YOUR ASSIGNMENT ▸
Below are some records. Pull every line that contains the word "offerFits".

↓↓↓

/-- A request whose deadline has passed; one that starts; one whose page lies there already; one in progress, with no access
through the page outstanding, and with one. -/
theorem witness_MemoryUnits_migrations :
    run.dev.mig.reqs = []
    ∧ (let s : State := { moving none 0 with dev := { (moving none 0).dev with time := 6 } }
       (∀ x ∈ s.dev.mig.reqs, x.active = none) ∧ (earliest s.dev.mig.reqs).any (fun r => decide (r.deadline < s.dev.time)) = true
        ∧ (s.dev.mig.reqs.find? (fun r => r.active.isNone && decide (r.deadline < s.dev.time))).isSome = true)
    ∧ ((earliest (moving none 0).dev.mig.reqs).any (fun r => !decide (r.deadline < (moving none 0).dev.time)) = true
        ∧ walks (moving none 0) (fun lvl e epa => lvl == 0 && !leafMig e && residency (leafFrame e lvl) == 0
            && (moving none 0).dev.mig.frames 1 == [2 ^ 40] && (moving none 0).frameFits e lvl (2 ^ 40) && epa == 0x304010) = true)
    ∧ (let s := moving none (2 ^ 40 - 0x100000)
       walks s (fun lvl e _ => lvl == 0 && !leafMig e && residency (leafFrame e lvl) == 1) = true)
    ∧ (let s := moving (some (0x304010, 0x100000, 2 ^ 40)) (2 ^ 55)
       walks s.drain (fun lvl e _ => leafMig e && leafFrame e lvl == 0x100000 && s.drain.frameFits e lvl (2 ^ 40)) = true
        ∧ (∀ c ∈ s.drain.allCtxs ++ s.drain.storedCtxs, c.translated (pageSpan 0 0x20000 0) = false))
    ∧ (let s0 := moving (some (0x304010, 0x100000, 2 ^ 40)) (2 ^ 55)
       let w : PeerWait := { tag := 7, dst := 3, kind := 3, cls := 0, key := 0, va := 0x20000, seq := 0, data := none, status := 0 }
       let s : State := { s0 with ctx := { s0.ctx with peer := [w] } }
       ∃ c ∈ s.drain.allCtxs ++ s.drain.storedCtxs, c.translated (pageSpan 0 0x20000 0) = true) := by decide +kernel

theorem witness_MemoryUnits_walks :
    (let b : BusyWait := { ring := none, va := 0x30000, kind := 0, kernel := false, cmd := 0, fa := 0, cursor := [], lane := none }
     let s0 := sluiced .bound 1 aLaunch
     let s : State := { s0 with clu := { s0.clu with tlb := [] }, ctx := { s0.ctx with root := 0x300000, busy := some b },
                                dev := { s0.dev with mem := s0.dev.mem.writeLE 0x303000 8 (0x304001 + 2 ^ 55) } }
     s.ctx.busy = some b ∧ b.ring = none
      ∧ (match s.translate b.kernel b.va.toNat (kindOf b.kind) with | (_, .busy _) => true | _ => false) = true)
    ∧ (let b : BusyWait := { ring := none, va := 0x20000, kind := 0, kernel := false, cmd := 0, fa := 0, cursor := [], lane := none }
       let s0 := sluiced .bound 1 aLaunch
       let s : State := { s0 with clu := { s0.clu with tlb := [] }, ctx := { s0.ctx with root := 0x300000, busy := some b } }
       (match s.translate b.kernel b.va.toNat (kindOf b.kind) with | (_, .ok _ _) => true | _ => false) = true)
    ∧ run.ctx.busy = none ∧ run.dev.lagoonBytes < 2048
    ∧ (let s : State := { run with dev := { run.dev with cfg := { Cfg.blank with lgsizeSweep := 0x100000000 } } }
       2048 ≤ s.dev.lagoonBytes ∧ s.dev.scrub.visited + 1 < s.dev.lagoonBytes / 2048)
    ∧ (let s : State := { run with dev := { run.dev with cfg := { Cfg.blank with lgsizeSweep := 0x100000000 },
                                                         scrub := { run.dev.scrub with visited := 2 ^ 30 / 2048 - 1 } } }
       s.dev.lagoonBytes / 2048 ≤ s.dev.scrub.visited + 1)
    ∧ run.dev.switching.Nodup := by decide +kernel

/-- The device with one extent of pool module 0 in this state. -/
def extended (e : ExtState) : State :=
  let m : Module := ⟨[{ start := 2 ^ 50, len := 2 ^ 28, state := e }], true, true, false⟩
  { regs with dev := { regs.dev with modules := regs.dev.modules.set 0 m } }

theorem witness_PoolAndPorts_extents :
    (run.dev.offerFits 3 (2 ^ 50 + 3 * 2 ^ 48) (2 ^ 28) = true ∧ run.dev.extentAt (2 ^ 50 + 3 * 2 ^ 48) = none
      ∧ moduleOf (2 ^ 50 + 3 * 2 ^ 48) = 3)
    ∧ run.dev.offerFits 4 (2 ^ 50) (2 ^ 28) = false ∧ moduleOf (2 ^ 50) < 4
    ∧ (∀ e ∈ [ExtState.offered, .online, .releasing], ((extended e).dev.extentAt (2 ^ 50)).map (·.state) = some e)
    ∧ (∀ c ∈ (extended .releasing).drain.allCtxs ++ (extended .releasing).drain.storedCtxs, c.reaching (2 ^ 50) (2 ^ 28) = false)
    ∧ (let l : VatomLane := { lane := 0, pa := 2 ^ 50, leaf := 0, va := 0x20000, data := 0, tag := none }
       let v : VatomSt := { op := .add, dst := 0, cls := 0, scope := 0, poisoned := false, out := [l], refused := none }
       let s : State := { extended .releasing with ctx := { (extended .releasing).ctx with vatom := some v } }
       ∃ c ∈ s.drain.allCtxs ++ s.drain.storedCtxs, c.reaching (2 ^ 50) (2 ^ 28) = true) := by decide +kernel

↑↑↑

ANSWER FOR THIS EXERCISE ▸
    (run.dev.offerFits 3 (2 ^ 50 + 3 * 2 ^ 48) (2 ^ 28) = true ∧ run.dev.extentAt (2 ^ 50 + 3 * 2 ^ 48) = none
    ∧ run.dev.offerFits 4 (2 ^ 50) (2 ^ 28) = false ∧ moduleOf (2 ^ 50) < 4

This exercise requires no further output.